The Frankfurter Allgemeine is running a front page editorial this morning (not online, AFAICT) saying a clearer picture of the implications of Gotovina’s arrest was yet to emerge, and then makes this astonishing claim:
Seit Jahren beteuern Präsident Mesic und Sanader, daß Gotovina sich nicht in Kroatien aufhalte, sich auch nicht in Reichweite der kroatischen Behörden befinde – das hatte Frau Del Ponte lange Zeit behauptet. Sie hatte unrecht, Mesic und Sanader hatten recht.
For years, President Mesic and [Prime Minister] Sanader have been giving reassurances that Gotovina was neither in Croatia nor within the reach of the Croatian authorities [i.e., in Bosnia], as Ms. Del Ponte had been claiming for a long time. She was wrong, Mesic and Sanader were right.
Now, there’s a reason it’s called editorializing. But it takes guts, or a particular kind of ideological blindness, to first admonish readers to be patient and wait for the facts to come in only to go on to make such sweeping statements.

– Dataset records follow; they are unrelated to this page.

-- ==== Sys2Proof/Machine/Trans.lean ====
section
/-!
DEFINITION. Translation of DEVICE addresses (R324-R330): the walk, the TLBs of the clusters, their miss tables and the
walkers of the dies.
-/
namespace Sys2Proof.Machine

open Sys2Proof

/-- What a walk finds: the page's first virtual address and size, its physical address, and its permissions. -/
structure Page where
  base : Nat
  size : Nat
  pa : Nat
  ex : Bool
  wr : Bool
  rd : Bool
deriving DecidableEq, Repr

/-- The reserved bits of a page-table entry are 0 (R325). -/
def pteClean (e : Word) : Bool := bits e 63 52 == 0 && bits e 13 7 == 0

/-- A TYPE 1 entry: the next table, below 432 GiB, with EX, WR, RD and SIZE 0 (R325, R326). -/
def pteTable (e : Word) : Option Nat :=
  if pteClean e && bits e 1 0 == 1 && bits e 6 2 == 0 && decide (bits e 51 14 * 2 ^ 14 < Config.hbmBytes) then
    some (bits e 51 14 * 2 ^ 14)
  else none

/-- A TYPE 2 entry as the page of `2 ^ n` bytes that holds a virtual address (R326). -/
def ptePage (e : Word) (va n : Nat) : Option Page :=
  let pa := bits e 51 14 * 2 ^ 14
  if pteClean e && pa % 2 ^ n == 0 && decide (pa + 2 ^ n ≤ Config.hbmBytes) then
    some ⟨va / 2 ^ n * 2 ^ n, 2 ^ n, pa, bit e 6, bit e 5, bit e 4⟩
  else none

/-- The walk of R326 from a root for a virtual address; none is a PAGE fault. Each entry is read once, at its home (R330). -/
def State.walkFrom (s : State) (root : Word) (va : Nat) : Option Page :=
  if bits root 0 0 = 0 ∨ Config.hbmBytes ≤ bits root 51 14 * 2 ^ 14 then none
  else
    match pteTable (s.rd64 (bits root 51 14 * 2 ^ 14 + 8 * nbits va 47 38)) with
    | none => none
    | some t2 =>
      let e2 := s.rd64 (t2 + 8 * nbits va 37 27)
      if bits e2 1 0 = 2 then (if bits e2 3 2 = 2 then ptePage e2 va 30 else none)
      else
        match pteTable e2 with
        | none => none
        | some t3 =>
          let e3 := s.rd64 (t3 + 8 * nbits va 26 16)
          if bits e3 1 0 ≠ 2 then none
          else if bits e3 3 2 = 0 then ptePage e3 va 16
          else if bits e3 3 2 = 1 then ptePage e3 va 21
          else none

/-- The walk of R326 for a job's virtual address. -/
def State.walk (s : State) (job va : Nat) : Option Page := s.walkFrom (s.job job).ptroot va

/-- The locations of the entries that a walk reads (R326). -/
def State.walkReads (s : State) (root : Word) (va : Nat) : List Nat :=
  if bits root 0 0 = 0 ∨ Config.hbmBytes ≤ bits root 51 14 * 2 ^ 14 then []
  else
    let l1 := bits root 51 14 * 2 ^ 14 + 8 * nbits va 47 38
    match pteTable (s.rd64 l1) with
    | none => [l1]
    | some t2 =>
      let l2 := t2 + 8 * nbits va 37 27
      match if bits (s.rd64 l2) 1 0 = 2 then none else pteTable (s.rd64 l2) with
      | none => [l1, l2]
      | some t3 => [l1, l2, t3 + 8 * nbits va 26 16]

/-- Whether a walk reads an entry at a home that does not operate (R339): its requester meets ENDPOINT_DOWN there, as at any such home (log
entry 34). -/
def State.walkDown (s : State) (root : Word) (va : Nat) : Bool := s.anyDown && (s.walkReads root va).any s.homeDown

/-- The poisoned entry that a walk of a job's virtual address reads (R358). -/
def State.walkSpoiled (s : State) (job va : Nat) : Option Nat :=
  if s.poison.isEmpty then none else (s.walkReads (s.job job).ptroot va).findSome? fun l => s.poisoned l 8

/-- The entry of a cluster's TLB for a job's virtual address (R328). -/
def State.tlbHit (s : State) (k job va : Nat) : Option TlbEntry :=
  (s.cluster k).tlb.find? fun e =>
    e.job == job && e.gen == (s.job job).gen && decide (e.base ≤ va) && decide (va < e.base + e.size)

/-- A TLB with one more entry: 256 entries at most, the oldest evicted (R328). -/
def State.tlbFill (s : State) (k job : Nat) (p : Page) : State :=
  let cl := s.cluster k
  s.setCluster k { cl with tlb := ({ job := job, gen := (s.job job).gen, base := p.base, size := p.size, pa := p.pa,
                                     ex := p.ex, wr := p.wr, rd := p.rd } :: cl.tlb).take 256 }

/-- Whether permissions allow an access (R326). -/
def Need.ok : Need → Bool → Bool → Bool → Bool
  | .fetch, ex, _, _ => ex
  | .read, _, _, rd => rd
  | .write, _, wr, _ => wr
  | .both, _, wr, rd => wr && rd
  | .nothing, _, _, _ => true

/-- The physical address of a virtual address through a page. -/
def TlbEntry.pick (e : TlbEntry) (va : Nat) : Nat := e.pa + (va - e.base)

/-- The 64 KiB region of a virtual address. -/
def regionOf (va : Nat) : Nat := va / 2 ^ 16

/-- What a walk gives for a need: a physical address, or the cause of the fault (R326). -/
def State.walkTo (s : State) (job va : Nat) (n : Need) : Except Nat Nat :=
  if s.walkDown (s.job job).ptroot va then .error cEndpoint
  else
    match s.walk job va with
    | none => .error cPage
    | some p => if n.ok p.ex p.wr p.rd then .ok (p.pa + (va - p.base)) else .error cProtect

/-- How long what a walk has answered stands for its requester, which asks again within it (log entry 111). -/
def walkStands : Nat := 16

/-- The answer of a walk to a requester of a cluster that is no operation of a thread. -/
def State.walkedTo (s : State) (k job va : Nat) (n : Need) : Option Walked :=
  (s.cluster k).walked.find? fun w =>
    w.job == job && w.gen == (s.job job).gen && w.region == regionOf va && w.need == n && (w.cause == 0 || decide (s.cycle ≤ w.time + walkStands))

/-- The translation of a virtual address for a requester of a cluster that is no operation of a thread (R328, R329): the physical address by
the cluster's TLB or by the walk that it waited for; a fault's cause; or cause 0 while it must wait for a walk. -/
def State.pageAt (s : State) (k job va : Nat) (n : Need) : Except Nat Nat :=
  match s.tlbHit k job va with
  | some e => if n.ok e.ex e.wr e.rd then .ok (e.pick va) else .error cProtect
  | none =>
    match s.walkedTo k job va n with
    | some w => if w.cause = 0 then .ok (w.pa + va % 2 ^ 16) else .error w.cause
    | none => .error 0

/-- A fault that a walk has answered is taken at an address: only successful walks are kept, and the next access there is walked again (R328). -/
def State.spent (s : State) (k job : Nat) (a : Word) : State :=
  let cl := s.cluster k
  if cl.walked.isEmpty then s
  else s.setCluster k { cl with walked := cl.walked.filter fun w => w.cause == 0 || w.job != job || w.region != regionOf (bits a 47 0) }

/-- The flat location of a virtual address of a job for the hardware's own structures in a job's memory (continuation pools,
rule tables, spill regions): the walk alone. -/
def State.locOf (s : State) (job va : Nat) : Option Nat := (s.walk job va).map fun p => p.pa + (va - p.base)

/-- What the hardware's own units reach of a word of a job's memory: nothing where it or its table entries stand at a home that does not operate
(R339) or in a retired granule (R362). -/
def State.unitLoc (s : State) (job va : Nat) : Option Nat :=
  match s.locOf job va with
  | none => none
  | some l => if s.walkDown (s.job job).ptroot va || s.homeDown l || s.granuleRetired l 8 then none else some l

/-- The flat location that an address of a core names, where it names memory of this device. -/
def State.addrLoc (s : State) (core : Nat) (a : Word) : Option Nat :=
  match s.place core a with
  | .ok (.pool c off) => some (poolLoc c off)
  | .ok (.store k off) => some (storeLoc k off)
  | .ok (.device va) => s.locOf (s.jobOf core) va
  | _ => none

/-- What an operation needs of its page (R326). -/
def OpBody.need : OpBody → Need
  | .load _ => .read
  | .store _ _ _ => .write
  | .fullEmpty fn _ => if fn = 0 ∨ fn = 4 then .read else .both
  | .stc _ _ _ => .write
  | .ldx _ _ => .read
  | _ => .both

/-! ## Misses and walkers (R329) -/

/-- The requester with a miss table, beside the clusters, that the feed controllers of a stack are (R329); it has no TLB. -/
def feedUnit (stack : Nat) : Nat := 384 + stack

/-- The die whose walkers serve a cluster, or the feed controllers of a stack (R329). -/
def walkDie (k : Nat) : Nat := if k < 384 then (k / 12) / 16 * 2 + (k % 12) / 6 else (k - 384) / 3

/-- Whether a miss is of a region of a job's current generation. -/
def Miss.isOf (m : Miss) (job gen region : Nat) : Bool := m.job == job && m.gen == gen && m.region == region

/-- Records a miss, with what a requester that is no operation of a thread needs; a region that is missed already shares its walk, and a full
table of 32 holds the access back (R329). -/
def State.addMiss (s : State) (k job va : Nat) (needs : List Need := []) : State :=
  let cl := s.cluster k
  let gen := (s.job job).gen
  if cl.misses.any fun m => m.isOf job gen (regionOf va) then
    let join (m : Miss) : Miss :=
      if m.isOf job gen (regionOf va) then { m with needs := m.needs ++ needs.filter fun n => !m.needs.contains n } else m
    s.setCluster k { cl with misses := cl.misses.map join }
  else if 32 ≤ cl.misses.length then s
  else
    let m : Miss := { job := job, gen := gen, region := regionOf va, since := s.cycle, walking := false, noFill := false, root := 0, needs := needs }
    (s.setCluster k { cl with misses := cl.misses ++ [m] }).later 0 none .walkerGrant (.num (walkDie k))

/-- The clusters of a die. -/
def dieClusters (d : Nat) : List Nat :=
  (List.range 16).flatMap fun r => (List.range 6).map fun q => 12 * (16 * (d / 2) + r) + 6 * (d % 2) + q

/-- The clusters that have a state to look at: those listed. -/
def State.dieMisses (s : State) (d : Nat) : List (Nat × Miss) :=
  (s.clusters.filter fun p => walkDie p.1 == d).flatMap fun p => p.2.misses.map fun m => (p.1, m)

/-- Of a list of waiting misses, the one that has waited longest. -/
def oldestMiss : List (Nat × Miss) → Option (Nat × Miss)
  | [] => none
  | m :: r =>
    match oldestMiss r with
    | none => some m
    | some n => if m.2.since ≤ n.2.since then some m else some n

/-- The walk of a miss begins, from the root that PTROOT names now (R133). -/
def Miss.begin (m : Miss) (root : Word) : Miss := { m with walking := true, root := root }

/-- The path of the reads of a walk, which travel the request plane (R331); each walk has its own. -/
def Miss.path (m : Miss) (k : Nat) : Path := ⟨planeRequest, 2 ^ 64 + k, 2 ^ 64 + m.job * 2 ^ 32 + m.region⟩

/-- WALKER_GRANT (R329): a free walker goes to the requester that waits longest among those that hold none; only when every
waiting requester holds one, to the one that waits longest overall. -/
def execWalkerGrant (s : State) : Out :=
  match s.arg with
  | .num d =>
    let all := s.dieMisses d
    let walking := all.filter fun p => p.2.walking
    let waiting := all.filter fun p => !p.2.walking
    let fresh := waiting.filter fun p => !(walking.any fun q => q.1 == p.1)
    if 192 ≤ walking.length then .next s
    else
      match oldestMiss (if fresh.isEmpty then waiting else fresh) with
      | none => .next s
      | some (k, m) =>
        let cl := s.cluster k
        let (lat, s) := s.latency (3 * 180)
        .next ((s.setCluster k { cl with misses := cl.misses.map fun n => if n = m then m.begin (s.job m.job).ptroot else n }).later
          lat (some (m.path k)) .pageWalk (.triple k m.job m.region))
  | _ => .next s

/-- The operations of threads of a cluster that wait for the walk of a region. -/
def State.walkWaits (s : State) (k job region : Nat) : List Op :=
  s.ops.filter fun o => o.job == job && o.left && o.loc.isNone && !o.performed && clusterOf o.ctx.core == k
    && regionOf (bits o.addr 47 0) == region

/-- An operation that waits for a walk is answered a fault. -/
def State.walkFault (s : State) (cause : Nat) (o : Op) : State :=
  if o.jidx.isSome then s.later 0 none .journalRefuse (.pair o.id cause)
  else s.later 0 none .fallibleOpFault (.fault o.id cause o.addr)

/-- A walk of a region has ended for an operation that waits for it: a failure is answered; a translation is taken up here where it fills no
TLB, and else found in the TLB. -/
def State.walkAnswer (s : State) (p : Option Page) (noFill : Bool) (o : Op) : State :=
  match p with
  | none => s.walkFault cPage o
  | some p =>
    if !o.body.need.ok p.ex p.wr p.rd then s.walkFault cProtect o
    else if noFill then s.setOp { o with loc := some (p.pa + (bits o.addr 47 0 - p.base)) } else s

/-- What the walk of a region answers to a need of a requester that is no operation of a thread. -/
def Miss.answer (m : Miss) (p : Option Page) (time : Nat) (n : Need) : Walked :=
  let (cause, pa) := match p with
    | none => (cPage, 0)
    | some p => if n.ok p.ex p.wr p.rd then (0, p.pa + (m.region * 2 ^ 16 - p.base)) else (cProtect, 0)
  { job := m.job, gen := m.gen, region := m.region, need := n, cause := cause, pa := pa, time := time }

/-- Whether what a walk has answered is kept: a fault for as long as its requester may ask for it, and a translation where the gather engine or a
feed controller waits for it (R250, R328). -/
def Walked.stands (w : Walked) (keep : Bool) (now : Nat) : Bool := if w.cause = 0 then keep else decide (now ≤ w.time + walkStands)

/-- The end of a walk at its cluster or feed controller: the TLB is filled where a requester's need is met and no TLBINV has met the walk
(R137, R328), and every requester is answered. -/
def State.walkEnds (s : State) (k : Nat) (m : Miss) : State :=
  let p := s.walkFrom m.root (m.region * 2 ^ 16)
  let waits := s.walkWaits k m.job m.region
  let good (p : Page) : Bool := (waits.any fun o => o.body.need.ok p.ex p.wr p.rd) || m.needs.any fun n => n.ok p.ex p.wr p.rd
  let s := match p with
    | some q => if good q && !m.noFill && decide (k < 384) then s.tlbFill k m.job q else s
    | none => s
  let cl := s.cluster k
  let keep := !cl.gatherq.isEmpty || decide (384 ≤ k)
  let s := s.setCluster k { cl with walked :=
    (m.needs.map (m.answer p s.cycle) ++ cl.walked).filter fun w => w.stands keep s.cycle }
  waits.foldl (fun s o => s.walkAnswer p m.noFill o) s

/-- A walk that has met a home that does not operate answers every requester ENDPOINT_DOWN (R339). -/
def State.walkFails (s : State) (k : Nat) (m : Miss) : State :=
  let cl := s.cluster k
  let fault (n : Need) : Walked := { job := m.job, gen := m.gen, region := m.region, need := n, cause := cEndpoint, pa := 0, time := s.cycle }
  (s.walkWaits k m.job m.region).foldl (State.walkFault · cEndpoint) (s.setCluster k { cl with walked := m.needs.map fault ++ cl.walked })

end Sys2Proof.Machine
end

Having said that, Del Ponte was widely criticized when she gave Croatia a clean bill of health in early October, making it possible for the EU to open membership talks not only with Croatia but with Turkey as well. The Austrians, steadfast allies of this former possession, had vetoed Turkey’s application and linked it to Croatia’s. In retrospect, some of that criticism — that the Hague prosecution was indeed an instrument of politics, as its foes in Croatia and Serbia had argued for years — now appears overblown. Indeed, the Neue Zürcher Zeitung reports that Del Ponte received the critical bit of information from the Croatian governments already in September.